Since March, the retired elementary physical education and preschool teacher whose 35 years in education include Hubbard Local Schools, has topped 17 chemo treatments.

“My oncologist said I am stable but I won’t get any better. I know I am in the fight of my life. It has been (six) months and some people do not make it that far,” she said.

Clemente said what has surprised her is that three years ago she had her pancreas, spleen and part of her stomach removed.

“I do not have a pancreas but I have pancreatic cancer. My doctors were surprised and shocked that it was pancreatic,” Clemente said.

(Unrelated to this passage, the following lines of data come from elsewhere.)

/-! ## Completions (R438 to R442) -/

namespace Status
abbrev ok : BitVec 8 := 0
abbrev busy : BitVec 8 := 1
abbrev refused : BitVec 8 := 2
abbrev badArg : BitVec 8 := 3
abbrev notFound : BitVec 8 := 4
abbrev state : BitVec 8 := 5
abbrev auth : BitVec 8 := 6
abbrev aborted : BitVec 8 := 7
abbrev malformed : BitVec 8 := 8
end Status

/-- A command has executed: its completion waits to be written, unless an FLR discarded it (R439, R454). -/
def complete (s : State) (hd : Hdr) (op : Nat) (status : BitVec 8) (rlen : Nat) (result : Nat) : State :=
  if s.hif.discard.contains hd then { s with hif := { s.hif with discard := s.hif.discard.erase hd } }
  else { s with hif := { s.hif with
    inflight := s.hif.inflight.filter (fun p => p.1 != hd),
    done := s.hif.done ++ [{ hd := hd, op := BitVec.ofNat 8 op, status := status, rlen := rlen, result := result }] } }

/-- A completion without a result. -/
def fin (s : State) (hd : Hdr) (op : Nat) (status : BitVec 8) : State := complete s hd op status 0 0

/-- Commands that RECOVERY accepts besides POWER_SET to Simmer or Off (R507). Log entry 54. -/
def recoveryOk (op : Nat) : Bool := op = 0 || op = 1 || op = 0x10 || op = 0x11 || (0xC0 ≤ op && op ≤ 0xC6) || op = 0xD0 || op = 0xD1

/-- The control core that executes a command; none where a block's command port does (R444). Log entry 73. -/
def opCore (op : Nat) : Option Nat :=
  if 0x10 ≤ op && op ≤ 0x13 then some 0
  else if 0x30 ≤ op && op ≤ 0x38 then some 2
  else if 0x40 ≤ op && op ≤ 0x4B then some 1
  else if op = 0x60 || (0x70 ≤ op && op ≤ 0x72) || op = 0x76 || op = 0x93 || op = 0x94 then some 3
  else if 0xA0 ≤ op && op ≤ 0xA5 then some 2
  else if op = 0xB6 || op = 0xB9 || (0xC0 ≤ op && op ≤ 0xC6) || op = 0xD0 || op = 0xD1 then some 0
  else none

/-- The command's executor runs: a halted core's functions stop (R516). Log entry 73. -/
def opRuns (s : State) (op : Nat) : Bool := match opCore op with | some n => coreUp s n | none => true

/-- A host command runs when the engine is Warm-ready; in RECOVERY only the commands of R507 run and every other
    completes STATE; in no other phase does a command reach its executor. `pre` is the BAD_ARG or NOT_FOUND that the
    arguments give, which stands before every other status (R609). -/
def cmd (s : State) (hd : Hdr) (op : Nat) (pre : Option (BitVec 8)) (body : State → State) : Ans :=
  match s.pwr.phase with
  | .ready => .next (
    if !opRuns s op then s
    else match pre with | some st => fin s hd op st | none => body s)
  | .recovery => .next (match pre with
    | some st => fin s hd op st
    | none => if recoveryOk op then body s else fin s hd op Status.state)
  | _ => .next s

/-- A standby in MIRRORING or READY: its mirrored state is not the host's to change (R377). -/
def standbyHeld (s : State) : Bool := !s.pair.holding && (s.pair.st = .mirroring || s.pair.st = .ready)

/-- BAD_ARG when a condition holds. -/
def badIf (b : Bool) : Option (BitVec 8) := if b then some Status.badArg else none

end Sys2Proof.Machine
end

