/-- The entries before an instant T are kept for the decisions before it (R273). -/
def keepSecs (s : State) (t : Nat) : State :=
  modPtp s fun p => { p with past := (p.past.filter fun x => pastLive s x.2.1) ++ [(t, s.now, p.keys)] }

/-- A rotation takes effect at T (R273). The event's SPP field has six bits: the low ones of the entry's eight stand
    there. DESIGN CHOICE (entry 72). -/
def secRotate (s : State) (e : Fin 64) (t : Nat) : State :=
  let k := s.ptp.keys[e]
  let s := modPtp (keepSecs s t) fun p => { p with keys := rotateSec p.keys e, rotate := p.rotate.filter fun r => r.1 != e }
  emit (keyBack s) .ptp 0x0005 .notice (e.val + k.spp.toNat % 64 * 256 + k.keyId.toNat * 2 ^ 32) (some 4)

/-- An entry becomes EMPTY: at its retire instant T or at the key store's commit instant (R273). -/
def secRetire (s : State) (e : Fin 64) (byStore : Bool) (t : Nat) : State :=
  let id := s.ptp.keys[e].keyId
  let s := modPtp (modSec (keepSecs s t) e fun _ => SecKey.empty) fun p => { p with rotate := p.rotate.filter fun r => r.1 != e }
  emit s .ptp 0x0006 .notice (e.val + flag byStore 8 + id.toNat * 2 ^ 32) (some 4)

end Sys2Proof.Machine
end

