/-- A latch instant enters the runs of those that have fired. Log entry 67. -/
def latchRun (step b : Nat) (l : List (Nat × Nat × Nat)) : List (Nat × Nat × Nat) :=
  match l with
  | (d, lo, hi) :: r => if d = step ∧ hi + step = b then (d, lo, b) :: r else (step, b, b) :: l
  | [] => [(step, b, b)]

/-- The slip flag stands for the next latch record only (R145). Log entry 67. -/
def slipsClear (s : State) : State :=
  modGbb s fun g => { g with chans := g.chans.map fun p => (p.1, if p.2.st.tracks then { p.2 with slip := false } else p.2) }

/-- MEAS_LATCH (R143, R148 to R151, R172): every tracking channel at the last latch instant that the counter has reached and that
    has not fired. Log entry 67. -/
def execMeasLatch (obs : List ChanObs) (s : State) : Ans :=
  .next (
    let step := 1000000000 / latchRate s
    let b := totNs s.tco.counter / step * step
    let due := match s.gbb.lastLatch with | some l => decide (l < b) && !latchFired s b | none => false
    if !gbbOn s || !due then s else
    let sec := b / 1000000000 * 1000000000
    let whole := match s.gbb.lastLatch with
      | some l => decide (l < sec) && !latchFired s sec
      | none => false
    let s := fixReadyAll (obs.foldl observe (slipsClear s))
    let s := if whole && coreUp s 1 then groupChanges (groupChanges s false) true else s
    let ts := stampTs s 33 0 0
    let seq := s.gbb.latchSeq
    let r : LatchRec :=
      { tick := s.now, instant := ts, seq := seq, whole := whole, coast := unitCoast s 33, step := s.gbb.latchStep,
        portFail := s.gbb.latchPortFail, entries := (s.gbb.chans.filter fun p => p.2.st.tracks).map (latchEntry s) }
    let s := modGbb s fun g =>
      { g with latches := r :: g.latches.take 15, latchSeq := seq + 1, lastLatch := some b,
               latched := latchRun step b g.latched, lastLatchTs := ts,
               latchStep := false, latchPortFail := false,
               latchDiv := if whole then BitVec.ofNat 2 (rf s Rg.gbbCtrl 3 2) else g.latchDiv }
    let s := perfAdd s 480 1
    let s := if whole && coreUp s 1 then groupLatch seq r.coast (groupLatch seq r.coast s false) true else s
    let s := reacquire s
    if whole then fixReadyAll (autoAssign (autoAssign s false) true) else s)

/-- NAV_PAGE (R153 to R158): a page that fails its check is discarded and counted. Log entry 14. -/
def execNavPage (chan : Fin 512) (page : NavIn) (s : State) : Ans :=
  .next (
    let c := Machine.chan s chan.val
    if !gbbFw s || !(c.st = .sync || c.st = .ready) then s
    else if pageOk c.signal page then takePage s c.signal c.sv (BitVec.ofNat 16 chan.val) false page
    else
      let s := modGbb s fun g => { g with pagesBad := g.pagesBad + 1 }
      match sigOf c.signal.toNat with | some d => perfAdd s (463 + d.idx) 1 | none => s)
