/-- SLOT_REQ up the host path (R345 item 1). Log entry 77. -/
def slotRequest (s : State) : State :=
  match hostPath s with
  | some l => linkSend s l (.slotReq Config.identity [])
  | none => s

/-- SHELF_REQ toward the root (R345 item 3). -/
def shelfRequest (s : State) : State :=
  if s.glb.pcie && !isRoot s && !rb s Rg.lnkNodeCfg 16 then
    match trunkParent s with
    | some l => linkSend (modLnk s fun k => { k with shelfReqAt := s.now }) l (.shelfReq Config.identity s.lnk.shelf [])
    | none => s
  else s

/-- SHELF_UPDATE to every slot of the shelf (R345 item 6). -/
def shelfUpdates (s : State) : State :=
  match s.glb.pcie, shelfNum s with
  | true, some sh => s.lnk.routes.foldl (fun s r =>
      if (link s r.2).st = .up then linkSend s r.2 (.shelfUpdate (BitVec.ofNat 6 r.1) (BitVec.ofNat 10 sh)) else s) s
  | _, _ => s

/-- A request that cannot grow its ROUTE (R345). -/
def routeFull (s : State) : State := enumRefused (modLnk s fun k => { k with enumDropped := k.enumDropped + 1 }) 2

/-- SLOT_REQ arrives on a link (R345 items 1 and 2). Log entry 77. -/
def rxSlotReq (s : State) (l : Fin 4) (ident : BitVec 64) (route : List (Fin 4)) : State :=
  if s.glb.pcie then
    if !coreUp s 3 then s
    else match chooseSlot s.lnk.slots ident with
      | none => enumRefused s 1
      | some (n, pin) =>
        let s := modLnk (recordRoute s n l) fun k => { k with slots := enumPut k.slots ident n pin true }
        let s := slotPresent s n true
        linkSend s l (.slotAssign ident (BitVec.ofNat 6 n) ((shelfNum s).map (BitVec.ofNat 10)) route)
  else if 32 ≤ route.length then routeFull s
  else match hostPath s with
    | some h => linkSend s h (.slotReq ident (l :: route))
    | none => s

/-- SLOT_ASSIGN retraces ROUTE (R345 item 2). -/
def rxSlotAssign (s : State) (ident : BitVec 64) (slot : BitVec 6) (shelf : Option (BitVec 10)) (route : List (Fin 4)) : State :=
  match route with
  | l :: rest =>
    let s := recordRoute s slot.toNat l
    if (link s l).st = .up then linkSend s l (.slotAssign ident slot shelf rest) else s
  | [] =>
    if s.glb.pcie || ident != Config.identity then s
    else
      let old := nodeId s
      nodeChanged (modLnk s fun k => { k with slot := some slot, shelf := if shelf.isSome then shelf else k.shelf }) old

/-- The SHELF_REQ claims of this tick that wait and come from a lower IDENTITY, by rising IDENTITY (R345 item 4, R355). -/
def lowerClaims (s : State) (ident : BitVec 64) : List (BitVec 64 × Option (BitVec 10)) :=
  (s.pending.filterMap fun c => match c with
    | .linkFrameRx l _ _ f => match f.body with
      | .shelfReq i p _ => if (link s l).role = .child && f.crcOk && f.lenOk && i.toNat < ident.toNat then some (i, p) else none
      | _ => none
    | _ => none).foldl place []
where
  /-- Takes one claim into its place. -/
  place (cs : List (BitVec 64 × Option (BitVec 10))) (x : BitVec 64 × Option (BitVec 10)) : List (BitVec 64 × Option (BitVec 10)) :=
    cs.takeWhile (fun c => c.1.toNat ≤ x.1.toNat) ++ x :: cs.dropWhile (fun c => c.1.toNat ≤ x.1.toNat)

/-- The shelf table as it stands once claims have been answered. -/
def takeClaims (t : List EnumEntry) (cs : List (BitVec 64 × Option (BitVec 10))) : List EnumEntry :=
  cs.foldl (fun t c => match chooseShelf t c.1 c.2 with | some (n, pin) => enumPut t c.1 n pin true | none => t) t

/-- SHELF_REQ arrives on a CHILD link (R345 items 3 and 4). -/
def rxShelfReq (s : State) (l : Fin 4) (ident : BitVec 64) (pref : Option (BitVec 10)) (route : List (Fin 4)) : State :=
  if isRoot s then
    if !coreUp s 3 then s
    else match chooseShelf (takeClaims s.lnk.shelves (lowerClaims s ident)) ident pref with
      | none => enumRefused s 1
      | some (n, pin) =>
        let s := modLnk s fun k => { k with shelves := enumPut k.shelves ident n pin true }
        linkSend s l (.shelfAssign ident (BitVec.ofNat 10 n) route)
  else if 32 ≤ route.length then routeFull s
  else match rootward s with
    | some h => linkSend s h (.shelfReq ident pref (l :: route))
    | none => s

/-- SHELF_ASSIGN retraces ROUTE (R345 items 4 and 6). -/
def rxShelfAssign (s : State) (ident : BitVec 64) (shelf : BitVec 10) (route : List (Fin 4)) : State :=
  match route with
  | l :: rest => if (link s l).st = .up then linkSend s l (.shelfAssign ident shelf rest) else s
  | [] =>
    if !s.glb.pcie || ident != Config.identity || rb s Rg.lnkNodeCfg 16 || isRoot s then s
    else
      let old := nodeId s
      let changed := shelfNum s != some shelf.toNat
      let s := nodeChanged (modLnk s fun k => { k with shelf := some shelf }) old
      if changed then shelfUpdates s else s

/-- SHELF_UPDATE for a slot (R345 item 6). -/
def rxShelfUpdate (s : State) (slot : BitVec 6) (shelf : BitVec 10) : State :=
  if !s.glb.pcie && s.lnk.slot = some slot then
    let old := nodeId s
    nodeChanged (modLnk s fun k => { k with shelf := some shelf }) old
  else match routeTo s slot.toNat with
    | some l => if (link s l).st = .up then linkSend s l (.shelfUpdate slot shelf) else s
    | none => modLnk s fun k => { k with noRoute := k.noRoute + 1 }

/-! ## Link states (R327, R346, R353) -/

/-- A posted frame whose loss counts TUNNEL_LOST (R353). -/
def isPosted : LinkBody → Bool
  | .tunnel _ _ _ t => match t with
    | .dmaWr .. => true | .msi _ => true | .doorbell .. => true | _ => false
  | _ => false

/-- Slots recorded against a fallen link are no longer recorded (entry 28). -/
def dropRoutes (s : State) (l : Fin 4) : State :=
  let gone := s.lnk.routes.filter fun r => r.2 = l
  let s := modLnk s fun k => { k with routes := k.routes.filter fun r => r.2 != l }
  if s.glb.pcie then gone.foldl (fun s r => slotPresent s r.1 false) s else s

/-- A link falls from UP to DOWN with a cause (R346, R353). Log entry 28. -/
def linkFall (s : State) (l : Fin 4) (cause : Nat) : State :=
  if (link s l).st != .up then s else
  let path := hostPath s
  let k := link s l
  let lost := ((k.retry.map fun u => u.body) ++ k.waiting).countP isPosted
  let s := modLnk s fun n => { n with tunnelLost := n.tunnelLost + lost }
  let s := modLink s l fun k =>
    { k with st := .down, downAt := s.now, retry := [], waiting := [], passed := 0, exch := [], ackDue := false, farOk := false, ackOk := false,
             mismatched := false, pantryDown := k.pantryDown + 1 }
  let s := emit (lnkCnt (dropRoutes s l) l 2 1) .lnk 0x0002 .degraded (l.val + cause * 256) (some 0)
  let s := updLinkFall (if k.role = .pair then pairSeek s else s) l
  if hostPath s != path && (hostPath s).isSome then slotRequest s else s

/-- A link goes to the state that role, LNK_EN and power give it (R327): OFF, or TRAIN from OFF. -/
def linkGate (s : State) (l : Fin 4) : State :=
  let on := (link s l).role != .off && rb s Rg.lnkCtrl 0 && linksPower s
  if on then modLink s l fun k => { k with st := if k.st = .off then .train else k.st }
  else
    let s := linkFall s l 4
    modLink s l fun k => { k with st := .off, farOk := false, ackOk := false, mismatched := false }

def linkGates (s : State) : State := (List.finRange 4).foldl linkGate s

/-- A link takes TRAIN from HELLO, on a loss of lock or a restart. Log entry 78. -/
def helloToTrain (s : State) (l : Fin 4) : State :=
  modLink s l fun k => if k.st = .hello then { k with st := .train, farOk := false, ackOk := false, mismatched := false } else k

/-- The engine sends a HELLO (R336). Before UP a HELLO carries LSEQ 1 (entry 29). -/
def sendHello (s : State) (l : Fin 4) : State :=
  let k := link s l
  let s := modLink s l fun k => { k with helloAt := s.now, txAt := s.now, ackDue := false }
  outLink s l { lseq := 1, ack := k.rxSeq, crcOk := true, lenOk := true,
                body := .hello Config.identity (nodeId s) (BitVec.ofNat 8 k.role.code) (BitVec.ofNat 8 (helloFlags s l)) }

/-- Index of the TX_PERIOD boundary that the counter has reached (R338). -/
def txIndexNow (s : State) (l : Fin 4) : Nat :=
  let lg := sInt 4 (ind s .lnk 1 (4 * l.val))
  let ms := 1000000 * 2 ^ 48
  s.tco.counter / (if 0 ≤ lg then ms * 2 ^ lg.toNat else ms / 2 ^ (-lg).toNat)

/-- A link rises to UP (R327, R331, R345). Log entry 29. -/
def linkRise (s : State) (l : Fin 4) : State :=
  let path := hostPath s
  let idx := txIndexNow s l
  let s := modLink s l fun k =>
    { k with st := .up, txSeq := 0, rxSeq := 0, retry := [], waiting := [], passed := 0, resends := 0, ackDue := false, rxAt := s.now, txAt := s.now,
             exch := [], lastReq := some idx, delays := [], held := [], holding := false, exchanged := false, crcSec := 0, errAt := s.now }
  let k := link s l
  let s := emit s .lnk 0x0001 .notice (l.val + k.role.code * 16 + flag (trunkOn s l) 6 + k.farNode.toNat * 65536) (some 0)
  let s := if k.role = .pair then pairRise s l else s
  let s := if hostPath s != path then slotRequest s else s
  if trunkParent s = some l then shelfRequest s else s

/-- The link rises once a compatible HELLO and an ACK of its own have come (R327). -/
def tryRise (s : State) (l : Fin 4) : State :=
  let k := link s l
  if k.st = .hello && k.farOk && k.ackOk then linkRise s l else s

/-- Acknowledges a HELLO at once, before the numbering starts anew at UP (entry 29). -/
def ackHello (s : State) (l : Fin 4) : State :=
  let s := modLink s l fun k => { k with txAt := s.now, ackDue := false }
  outLink (perfAdd s (256 + 16 * l.val + 8) 1) l { lseq := 0, ack := 1, crcOk := true, lenOk := true, body := .idle }

/-- A HELLO from the far end (R336, R337). -/
def rxHello (s : State) (l : Fin 4) (ident : BitVec 64) (node : BitVec 16) (role flags : BitVec 8) : State :=
  let s := modLink s l fun k => { k with farIdent := ident, farNode := node, farRole := role, farFlags := flags, rxSeq := 1 }
  let s := ackHello s l
  let k := link s l
  let own := ident = Config.identity
  let trunkBad := flags.getLsbD 0 != trunkOn s l
  if own || trunkBad || role.toNat != k.role.counterpart then
    let s := modLink s l fun k => { k with mismatched := true, farOk := false }
    if k.mismatched then s
    else emit s .lnk 0x0003 .degraded (l.val + k.role.code * 16 + fld role.toNat 1 0 * 256 + flag trunkBad 12 + flag own 13) (some 1)
  else tryRise (modLink s l fun k => { k with mismatched := false, farOk := true }) l

/-! ## Reliability (R331, R332) -/

/-- A cumulative ACK (R328, R331): frames up to it leave the retry buffer. -/
def rxAck (s : State) (l : Fin 4) (ack : BitVec 16) : State :=
  let k := link s l
  match k.retry.findIdx? fun u => u.lseq = ack with
  | none => s
  | some i =>
    let s := modLink s l fun k => { k with retry := k.retry.drop (i + 1), resends := 0 }
    pumpWaiting k.waiting.length s l

/-- Every unacknowledged frame is sent again, oldest first (R332). -/
def resendAll (s : State) (l : Fin 4) : State :=
  let k := link s l
  let s := k.retry.foldl (fun s u => outLink s l { lseq := u.lseq, ack := k.rxSeq, crcOk := true, lenOk := true, body := u.body }) s
  let s := modLink s l fun k => { k with retry := k.retry.map fun u => { u with sent := s.now }, resends := k.resends + 1,
                                         txAt := s.now, ackDue := false, pantryRes := k.pantryRes + 1 }
  perfAdd (lnkCnt s l 1 1) (256 + 16 * l.val + 7) 1

/-! ## The time exchange (R338 to R343) -/

/-- The uncertainty of a link's unit with the widening of a coasting ILP-S (R52, R341), in 62.5 ps. -/
def unitU (s : State) (u : Nat) : Nat := ind s .tco 2 u + coastWidenAt s 1 2 s.now

/-- TIME_RESP (R339). Log entry 77. -/
def timeAnswer (s : State) (l : Fin 4) (seq : BitVec 32) (t2 : Nat) : State :=
  let (ph, s) := freeN s
  let u := 9 + l.val
  let t3 := (stampSub s u 1 (Fin.ofNat 16 ph) % ((counterMod / 2 ^ 32 : Nat) : Int)).toNat
  let teb : BitVec 32 := if s.tco.st = .night || safe s .lnk then unboundedTeb else BitVec.ofNat 32 (unitTeb s u)
  linkSend s l (.timeResp seq t2 t3 teb (BitVec.ofNat 8 (hopsNow s)) (BitVec.ofNat 8 (s.tco.st.code + flag (unitCoast s u) 3)) (nodeId s))

def delayStep (s : State) : Int := 4096 * ((getW s Rg.lnkDelayStep).toNat : Int)

/-- The delay filter (R343): whether the exchange is held, and the link with its mean. No register shows the count of held
    exchanges. -/
def delayFilter (s : State) (l : Fin 4) (d : Int) : State × Bool :=
  let k := link s l
  let far := !k.delays.isEmpty && decide (delayStep s < (d - k.delay).natAbs)
  if !far then
    let ds := (d :: k.delays).take 16
    let s := modLink s l fun k => { k with delays := ds, delay := meanOf ds }
    if !k.holding then (s, false)
    else
      let h := if k.held.all fun x => decide ((x - d).natAbs ≤ delayStep s) then d :: k.held else [d]
      (modLink s l fun k => if 16 ≤ h.length then { k with delays := h, delay := meanOf h, held := [], holding := false } else { k with held := h }, false)
  else
    let h := if k.holding && k.held.all (fun x => decide ((x - d).natAbs ≤ delayStep s)) then d :: k.held else [d]
    let s := modLink s l fun k =>
      if 16 ≤ h.length then { k with delays := h, delay := meanOf h, held := [], holding := false }
      else { k with held := h, holding := true }
    let s := modLink s l fun k => { k with heldCnt := k.heldCnt + 1 }
    (if k.holding then s
     else emit s .lnk 0x0005 .degraded (l.val + satInt 48 (d - k.delay) * 65536) (some 3), true)

/-- The slot that a PARENT link feeds (R610). -/
def fedSlot (s : State) (l : Fin 4) : Option (Fin 16) :=
  if s.refs.bind14 = some l then some 14 else if s.refs.bind15 = some l then some 15 else none

/-- A TIME_RESP arrives (R340 to R343). -/
def rxTimeResp (s : State) (l : Fin 4) (phase : Fin 16) (seq : BitVec 32) (t2 t3 : Nat) (teb : BitVec 32) (hops state : BitVec 8)
    (node : BitVec 16) : State :=
  let k := link s l
  match k.exch.find? fun e => e.seq = seq with
  | none => lnkCnt s l 6 1
  | some e =>
    let t4 := stampSub s (9 + l.val) 0 phase
    let asym : Int := 4096 * sInt 32 (ind s .lnk 1 (4 * l.val + 1))
    let o := roundDiv (subDiff t2 e.t1 - subDiff t4 t3) 2 - asym
    let d := roundDiv (subDiff t4 e.t1 - subDiff t3 t2) 2
    let s := modLink s l fun k =>
      { k with exch := k.exch.filter fun x => x.seq != seq, exchanged := true, o := o, farNode := node, farHops := hops,
               farState := BitVec.ofNat 3 (fld state.toNat 2 0), farTeb := teb }
    let (s, held) := delayFilter (lnkCnt s l 3 1) l d
    let s := if k.role = .pair then pairEval (modLink s l fun k => { k with offs := (o :: k.offs).take 16 }) else s
    match (if k.role = .parent then fedSlot s l else none) with
    | none => s
    | some i =>
      let unb := teb = unboundedTeb || decide (16 ≤ hops.toNat)
      let valid := !unb && !state.getLsbD 4 && !e.stepped && !held && !safe s .lnk
      let s := advertise s i (if unb then 0xFF else cololRank teb)
      let s := if valid then modLink s l fun k => { k with validHops := hops.toNat } else s
      measure s i o e.tick (4096 * (teb.toNat + unitU s (9 + l.val) + ind s .lnk 1 (4 * l.val + 2))) valid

“I am not doing this to be a hero. I want to be a heroine of my own life and not be a victim,” she said.

Patrick Clemente, Bonnie’s husband, said he knows his wife is happy having the painting done and has a very positive attitude each day.

“She has made a positive impression on a lot of people. She does not want anyone to put their head done because she has this condition or not make eye contact with her,” he said,

He said his favorite painting is the ocean scene with a seahorse and octopus.

Clemente said she was in a parking lot and a woman walked by and commented on her beautiful painted head.

“When I was in the elevator at the clinic, one lady saw me and said, ‘You are rockin’ that look.'” The woman was outfitted in a wig and told Clemente that she hated wearing it.

She said the director of nursing at the clinic came up to her about all the people talking about the woman with the painted head.

She said she hopes this changes the way people look at people with cancer.

Clement said too often when she had the scarf or hat no one would look at her.

“I want people to know you can talk to a cancer patient or enjoy their company. I want people to be happy when they see me. I love it when they talk to me and we all giggle,” she said.